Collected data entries
-- ==== Sys2Proof/Certificates/Slice0/Obligations.lean ====
section
/-! DEFINITION. The statements for the provers. -/

open Sys2Proof Sys2Proof.Machine



/-! ### The machine -/

/-- A step takes the command at the front of the queue and runs it on the state with the queue's rest. -/
def Obligations.StepRunsFront : Prop :=
  ∀ (c : Instr) (rest : List Instr) (s : State),
    step { s with pending := c :: rest } = exec c { s with pending := rest }

/-- On an empty queue one edge of the 400 MHz clock passes: DT goes on by 2.5 ns while the clocks run (the model's choice,
log entry 2). -/
def Obligations.IdleStepIsOneEdge : Prop :=
  ∀ s : State, s.pending = [] →
    (clocksRun s = true → step s = .next { s with dt := s.dt + 0x280000000 })
      ∧ (clocksRun s = false → step s = .next s)

/-- The state after reset: no command waits, DT and L are 0, no axis is enabled, no tile runs, every memory is empty, the log
is empty, every session has all its credits, and the straps are open (log entry 1 names the values the spec leaves open). -/
def Obligations.ResetState : Prop :=
  State.reset.pending = [] ∧ State.reset.dt = 0 ∧ State.reset.stage.regs.pourLen = 0 ∧ State.reset.stage.sets = []
    ∧ (∀ a : Fin 112, State.reset.axes[a].enabled = false ∧ State.reset.axes[a].regs.spPos = 0
        ∧ State.reset.axes[a].regs.scaleNum = 1 ∧ State.reset.axes[a].regs.scaleDen = 1)
    ∧ (∀ t : Fin 16, State.reset.tiles[t].regs.mode = 0 ∧ State.reset.tiles[t].regs.tileState = 0)
    ∧ (∀ e : Fin 32, State.reset.engines[e].prog = [] ∧ State.reset.engines[e].data = [])
    ∧ (∀ c : Fin 4, State.reset.portMem[c] = []) ∧ State.reset.acq = []
    ∧ State.reset.events.log = [] ∧ State.reset.events.empty = true
    ∧ (∀ i : Fin 80, State.reset.ocp.sessions[i].regs.creditsInUse = 0)
    ∧ State.reset.power.bootSel = 7 ∧ State.reset.power.boot = .done

/-- The state after reset meets the invariant. -/
def Obligations.ResetMeetsInvariant : Prop := State.reset.Inv

/-- Every step keeps the invariant: DT lies on a whole nanosecond or 0.5 ns after one (R615), L is 0 or one of the seven
lengths of R54, and every waiting command is one a sender can form. -/
def Obligations.StepKeepsInvariant : Prop :=
  ∀ s t : State, s.Inv → step s = .next t → t.Inv

/-- Every command in every state answers a next state, and leaves the queue to the step. -/
def Obligations.CommandsCompleteAndKeepTheQueue : Prop :=
  ∀ (c : Instr) (s : State), ∃ t, Runs c s t ∧ t.pending = s.pending

/-- The commands that may change L: the domain's start, and the resets of the module (R54, R133, R567). -/
def mayChangeLen : Instr → Bool
  | .domainStartComplete _ | .powerOn | .wakeInput .. | .vinLoss | .brownout | .resetNInput .. | .hibernateEnter
  | .kettleRestart => true
  | _ => false

/-- L changes at the start of the domain and in a reset of the module, and in no other command. -/
def Obligations.PourLengthFixedByDomainStart : Prop :=
  ∀ (c : Instr) (s t : State), Runs c s t → t.stage.regs.pourLen ≠ s.stage.regs.pourLen → mayChangeLen c = true

/-! ### Requests -/

/-- The checks after acceptance pass exactly for a clean packet: the right version, reserved bits 0, a parameter count and a
target that suit the opcode, priority, staging and chaining only where the opcode allows them, no diagnostic, quarantined or
block-reset refusal, and room for a class C operation. -/
def Obligations.HeaderChecksPassForCleanPackets : Prop :=
  ∀ (d : OpDesc) (p : Packet) (s : State), headerStatus d p s = Status.ok ↔ Clean d p s

/-- A new request that passes its checks, and before which nothing of its session waits, executes once, on the state in which
it is accepted, and its reply follows. -/
def Obligations.CleanRequestExecutes : Prop :=
  ∀ (c : Instr) (r : Request) (s : State), requestOf c = some r → Fresh r.p s → r.p.chained = false →
    let s' := accepted r.d r.p s
    Turn r.d.op r.p s' → Clean r.d r.p s' → r.accept r.p s' = Status.ok →
    Runs c s (replyTo r.d r.p (r.run r.p s'))

/-- A new request that fails a check has a reply with the status of the first check it fails, and no other effect: only its
session changes (a STAGED one counts in the session's open transaction), and on a tunnel session the fragments of its reply
wait to leave. -/
def Obligations.RefusedRequestHasNoEffect : Prop :=
  ∀ (c : Instr) (r : Request) (s : State), requestOf c = some r → Fresh r.p s → r.p.chained = false →
    let s' := accepted r.d r.p s
    Turn r.d.op r.p s' → ∀ st, st ≠ Status.ok →
      (headerStatus r.d r.p s' = st →
        ∃ t, Runs c s t ∧ t = replyTo r.d r.p (refusePacket r.d.op st r.p s')
          ∧ { t with ocp := s.ocp, link := { t.link with outbox := s.link.outbox } } = s)
      ∧ (headerStatus r.d r.p s' = Status.ok → r.accept r.p s' = st →
        ∃ t, Runs c s t ∧ t = replyTo r.d r.p (answer st s')
          ∧ { t with ocp := s.ocp, link := { t.link with outbox := s.link.outbox } } = s)

/-- A reply is sent once: on a session whose transport takes it, for a packet in the history with no reply and no waiting
copy, it leaves the module, enters the history, and gives its credit back; its word 3 is the DT of the packet's acceptance for
ACCEPTED_STAGED and ACCEPTED_PENDING, else the present; nothing but the transport changes. -/
def Obligations.OneReplyPerPacket : Prop :=
  ∀ (d : OpDesc) (p : Packet) (r : Reply) (h : HistEntry) (rest : List HistEntry),
    r.s.ocp.sessions[p.session].hist = h :: rest →
    h.seq = p.seq → h.crc = packetCrc d.op p → h.reply = none → h.orphan = false → h.copies = 0 →
    (∀ x ∈ rest, awaits p.seq (packetCrc d.op p) x = false) →
    2 ≤ p.session.val → r.s.ocp.sessions[p.session].out = [] →
    let t0 := if r.st = Status.acceptedStaged ∨ r.st = Status.acceptedPending then h.acceptedAt else r.s.dt
    let ws := replyWords d.op p r.st (nsLo t0) r.out
    let t := replyTo d p r
    t.ocp.sent = (p.session, ws) :: r.s.ocp.sent
      ∧ (t.ocp.sessions[p.session].hist.head?.bind (·.reply)) = some ws
      ∧ (r.s.ocp.sessions[p.session].regs.creditsInUse ≠ 0 →
          t.ocp.sessions[p.session].regs.creditsInUse = r.s.ocp.sessions[p.session].regs.creditsInUse - 1)
      ∧ { t with ocp := r.s.ocp, link := { t.link with outbox := r.s.link.outbox } } = r.s

/-- A packet that was accepted and answered before is not executed again: it is counted, and a copy of the stored reply goes.
A sequence number that belongs to another packet: the request is not executed and is answered SEQUENCE_REUSED, and it
enters the history with that reply, so that its own retransmission is a duplicate. -/
def Obligations.SequenceNumbersAreServedOnce : Prop :=
  (∀ (c : Instr) (s : State) (op : BitVec 16) (p : Packet) (h : HistEntry) (ws : List Word),
    ((∃ r, requestOf c = some r ∧ r.d.op = op ∧ r.p = p) ∨ (∃ r, stageOf c = some r ∧ r.o.d.op = op ∧ r.p = p)) →
    served s = true →
    (∀ x ∈ s.ocp.sessions[p.session].hist, awaits p.seq (packetCrc op p) x = false) →
    (s.ocp.sessions[p.session].hist.filter fun h => !h.orphan).find? (fun h => h.seq = p.seq && h.crc = packetCrc op p)
      = some h → h.reply = some ws →
    s.ocp.sessions[p.session].regs.creditsInUse.toNat < 32 →
    let t := copyReply p.session ws s
    Runs c s t
      ∧ (∀ i : Fin 80, i ≠ p.session → t.ocp.sessions[i] = s.ocp.sessions[i])
      ∧ t.ocp.sessions[p.session].regs.dupCount = satAdd s.ocp.sessions[p.session].regs.dupCount 1
      ∧ { t with ocp := s.ocp, link := { t.link with outbox := s.link.outbox } } = s)
  ∧ (∀ (c : Instr) (s : State) (d : OpDesc) (p : Packet),
    ((∃ r, requestOf c = some r ∧ r.d = d ∧ r.p = p) ∨ (∃ r, stageOf c = some r ∧ r.o.d = d ∧ r.p = p)) →
    served s = true →
    (s.ocp.sessions[p.session].hist.all fun h => !(h.seq = p.seq && h.crc = packetCrc d.op p)) = true →
    (s.ocp.sessions[p.session].hist.any fun h => h.seq = p.seq && !h.orphan) = true →
    s.ocp.sessions[p.session].regs.creditsInUse.toNat < 32 →
    let ws := replyWords d.op p Status.sequenceReused (nsLo s.dt) []
    ∃ t, Runs c s t ∧ { t with ocp := s.ocp, link := { t.link with outbox := s.link.outbox } } = s
      ∧ ((t.ocp.sessions[p.session].hist.head?.map fun h => (h.seq, h.crc, h.reply)) = some (p.seq, packetCrc d.op p, some ws))
      ∧ (2 ≤ p.session.val → s.ocp.sessions[p.session].out = [] → t.ocp.sent = (p.session, ws) :: s.ocp.sent))

/-- A packet that finds all 32 credits of its session taken is discarded: it is counted, has no reply and no effect. -/
def Obligations.CreditViolationIsDiscarded : Prop :=
  ∀ (c : Instr) (s : State) (op : BitVec 16) (p : Packet),
    ((∃ r, requestOf c = some r ∧ r.d.op = op ∧ r.p = p) ∨ (∃ r, stageOf c = some r ∧ r.o.d.op = op ∧ r.p = p)) →
    served s = true →
    (s.ocp.sessions[p.session].hist.all fun h => h.seq ≠ p.seq) = true →
    32 ≤ s.ocp.sessions[p.session].regs.creditsInUse.toNat →
    ∃ t, Runs c s t ∧ t.ocp.sent = s.ocp.sent
      ∧ t.ocp.sessions[p.session].regs.creditViolCount = satAdd s.ocp.sessions[p.session].regs.creditViolCount 1
      ∧ t.ocp.sessions[p.session].hist = s.ocp.sessions[p.session].hist
      ∧ { t with ocp := s.ocp, events := s.events } = s

/-- A chained packet waits while its predecessor has no reply, ends with CHAIN_BROKEN and no effect when the predecessor's
reply is an error, and executes when it is OK, ACCEPTED_STAGED or ACCEPTED_PENDING. -/
def Obligations.ChainedPacketFollowsItsPredecessor : Prop :=
  ∀ (c : Instr) (r : Request) (s : State) (q : HistEntry), requestOf c = some r → Fresh r.p s →
    r.p.chained = true →
    let s' := accepted r.d r.p s
    predecessor s'.ocp.sessions[r.p.session].hist false r.p.seq = some q →
    let good (ws : List Word) : Prop := replyStatus ws = Status.ok ∨ replyStatus ws = Status.acceptedStaged
      ∨ replyStatus ws = Status.acceptedPending
    (q.reply = none → Runs c s s')
      ∧ (∀ ws, q.reply = some ws → Turn r.d.op r.p s' → ¬ good ws →
          Runs c s (replyTo r.d r.p (refusePacket r.d.op Status.chainBroken r.p s')))
      ∧ (∀ ws, q.reply = some ws → Turn r.d.op r.p s' → good ws → Clean r.d r.p s' → r.accept r.p s' = Status.ok →
          Runs c s (replyTo r.d r.p (r.run r.p s')))
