-- ==== Sys2Proof/Laws/Clock.lean ====
section
/-! SUPPORT. Frames of the clock: no operation below changes the queue, DT or L.  The operations that do (a new DT, the start
of the domain, a reset of the module, a pour, a clock edge) have no lemma here. -/

namespace Sys2Proof.Machine

@[simp] theorem State.clock_mk (a b c d e f g h i j k l m n o p q r t u v w x y z a1 a2 a3 a4 a5 a6) :
  State.clock ⟨a,b,c,d,e,f,g,h,i,j,k,l,m,n,o,p,q,r,t,u,v,w,x,y,z,a1,a2,a3,a4,a5,a6⟩ = (a, d, i.regs.pourLen) := rfl
@[simp] theorem State.clock_eta (s : State) : (s.pending, s.dt, s.stage.regs.pourLen) = s.clock := rfl
@[simp] theorem State.clock_ite (c : Prop) [Decidable c] (a b : State) : (if c then a else b).clock = if c then a.clock else b.clock := by split <;> rfl
@[simp] theorem Reply.s_ite (c : Prop) [Decidable c] (a b : Reply) : (if c then a else b).s = if c then a.s else b.s := by split <;> rfl
@[simp] theorem State.clock_snd_ite {α} (c : Prop) [Decidable c] (a b : α × State) : (if c then a else b).2.clock = if c then a.2.clock else b.2.clock := by split <;> rfl
theorem State.clock_def (s : State) : s.clock = (s.pending, s.dt, s.stage.regs.pourLen) := rfl
/-- Both branches leave the clock alone. -/
theorem ite_clock {c : Prop} [Decidable c] {a b : State} {k : List Instr × Fix × Word} (ha : a.clock = k) (hb : b.clock = k) :
    (if c then a else b).clock = k := by split <;> assumption
/-- A fold of an operation that leaves the clock alone. -/
@[simp] theorem foldl_clock {α} (g : State → α → State) (h : ∀ s a, (g s a).clock = s.clock) (l : List α) (s : State) : (l.foldl g s).clock = s.clock := by
  induction l generalizing s with
  | nil => rfl
  | cons a l ih => simp only [List.foldl]; rw [ih, h]

@[simp] theorem record_clock (e : EventRec) (s : State) : (record e s).clock = s.clock := by
  unfold record; simp

@[simp] theorem note_clock (code : BitVec 16) (src : BitVec 16) (p0 : Word) (p1 : Word) (p2 : Word) (s : State) :
    (note code src p0 p1 p2 s).clock = s.clock := by
  unfold note; simp

@[simp] theorem modAxis_clock (a : Fin 112) (f : Axis → Axis) (s : State) : (modAxis a f s).clock = s.clock := by
  unfold modAxis; simp

@[simp] theorem camSwapped_clock (a : Fin 112) (old : Fin 16) (new : Fin 16) (uOld : Int) (uNew : Int) (s : State) :
    (camSwapped a old new uOld uNew s).clock = s.clock := by
  unfold camSwapped; simp

@[simp] theorem camStore_clock (a : Fin 112) (c : CamRun) (out : Int) (s : State) :
    (camStore a c out s).clock = s.clock := by
  unfold camStore; simp

@[simp] theorem applyCamSwap_clock (p : Packet) (s : State) : (applyCamSwap p s).clock = s.clock := by
  unfold applyCamSwap; simp

@[simp] theorem modEnc_clock (e : Fin 17) (f : Encoder → Encoder) (s : State) : (modEnc e f s).clock = s.clock := by
  unfold modEnc; simp

@[simp] theorem modEncRegs_clock (e : Fin 17) (f : EncRegs → EncRegs) (s : State) :
    (modEncRegs e f s).clock = s.clock := by
  unfold modEncRegs; simp

@[simp] theorem modSession_clock (i : Fin 80) (f : Session → Session) (s : State) :
    (modSession i f s).clock = s.clock := by
  unfold modSession; simp

@[simp] theorem countSession_clock (c : SessCount) (n : Nat) (i : Fin 80) (s : State) :
    (countSession c n i s).clock = s.clock := by
  unfold countSession; simp

@[simp] theorem freeCredit_clock (i : Fin 80) (s : State) : (freeCredit i s).clock = s.clock := by
  unfold freeCredit; simp

@[simp] theorem sendFragments_clock (dest : BitVec 64) (kind : Fin 3) (ws : List Word) (s : State) :
    (sendFragments dest kind ws s).clock = s.clock := by
  unfold sendFragments; simp
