-- ==== Sys2Proof/Laws/Frames.lean ====
section
/-! SUPPORT. Frames of the commands: which commands leave the queue, DT and L alone, and that all of these do. -/

namespace Sys2Proof.Machine

theorem next_inj {s t : State} (h : (Host.Outcome.next s : Host.Outcome State Fault Refusal) = .next t) : t = s := by
  injection h with h; exact h.symm

theorem canDo_clock {n : Fin 4} {f : State → State} {s s' : State} (hf : ∀ x, (f x).clock = x.clock)
    (h : canDo n f s = .next s') : s'.clock = s.clock := by
  unfold canDo at h
  rw [next_inj h]
  split <;> simp [hf]

theorem execStagingCutoff_clock (s : State) (s' : State) (h : execStagingCutoff s = .next s') : s'.clock = s.clock := by
  unfold execStagingCutoff at h
  (repeat' split at h) <;> (obtain rfl := next_inj h; simp)

theorem execConfirmationDeadline_clock (i : Fin 32) (s : State) (s' : State)
    (h : execConfirmationDeadline i s = .next s') : s'.clock = s.clock := by
  unfold execConfirmationDeadline at h
  obtain rfl := next_inj h
  simp

theorem execMasterLost_clock (i : Fin 32) (s : State) (s' : State)
    (h : execMasterLost i s = .next s') : s'.clock = s.clock := by
  unfold execMasterLost at h
  dsimp only at h
  (repeat' split at h) <;> (obtain rfl := next_inj h; (repeat' split) <;> simp)

theorem execRideThroughEnd_clock (i : Fin 32) (s : State) (s' : State)
    (h : execRideThroughEnd i s = .next s') : s'.clock = s.clock := by
  unfold execRideThroughEnd at h
  dsimp only at h
  (repeat' split at h) <;> (obtain rfl := next_inj h; (repeat' split) <;> simp)

theorem execSlotArmed_clock (i : Fin 32) (s : State) (s' : State)
    (h : execSlotArmed i s = .next s') : s'.clock = s.clock := by
  unfold execSlotArmed at h
  dsimp only at h
  (repeat' split at h) <;> (obtain rfl := next_inj h; (repeat' split) <;> simp)

theorem execMasterEntryArrival_clock (i : Fin 32) (m : MasterSample) (s : State) (s' : State)
    (h : execMasterEntryArrival i m s = .next s') : s'.clock = s.clock := by
  unfold execMasterEntryArrival at h
  obtain rfl := next_inj h
  simp

theorem execResteepEnd_clock (i : Fin 32) (s : State) (s' : State)
    (h : execResteepEnd i s = .next s') : s'.clock = s.clock := by
  unfold execResteepEnd at h
  dsimp only at h
  (repeat' split at h) <;> (obtain rfl := next_inj h; (repeat' split) <;> simp)

theorem execCompareFire_clock (u : Fin 16) (s : State) (s' : State)
    (h : execCompareFire u s = .next s') : s'.clock = s.clock := by
  unfold execCompareFire at h
  obtain rfl := next_inj h
  simp

theorem execPpsEdge_clock (n : Fin 8) (s : State) (s' : State) (h : execPpsEdge n s = .next s') : s'.clock = s.clock := by
  unfold execPpsEdge at h
  obtain rfl := next_inj h
  simp

theorem execHoldoverEntry_clock (s : State) (s' : State) (h : execHoldoverEntry s = .next s') : s'.clock = s.clock := by
  unfold execHoldoverEntry at h
  obtain rfl := next_inj h
  simp

theorem execHoldoverExpired_clock (s : State) (s' : State)
    (h : execHoldoverExpired s = .next s') : s'.clock = s.clock := by
  unfold execHoldoverExpired at h
  obtain rfl := next_inj h
  simp

theorem execTimeLocked_clock (s : State) (s' : State) (h : execTimeLocked s = .next s') : s'.clock = s.clock := by
  unfold execTimeLocked at h
  obtain rfl := next_inj h
  simp

theorem execTimeUnlocked_clock (s : State) (s' : State) (h : execTimeUnlocked s = .next s') : s'.clock = s.clock := by
  unfold execTimeUnlocked at h
  obtain rfl := next_inj h
  simp

theorem execPtpMessageReceive_clock (eth : Fin 2) (domain : BitVec 8) (rate : BitVec 32) (offset : BitVec 32)
    (tai : BitVec 64) (locked : Bool) (s : State) (s' : State)
    (h : execPtpMessageReceive eth domain rate offset tai locked s = .next s') : s'.clock = s.clock := by
  unfold execPtpMessageReceive at h
  obtain rfl := next_inj h
  simp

* Required work *
Go over the records above and tally the lines with the word "replyTo" in them. Give the number alone.

* Solved exercise *
6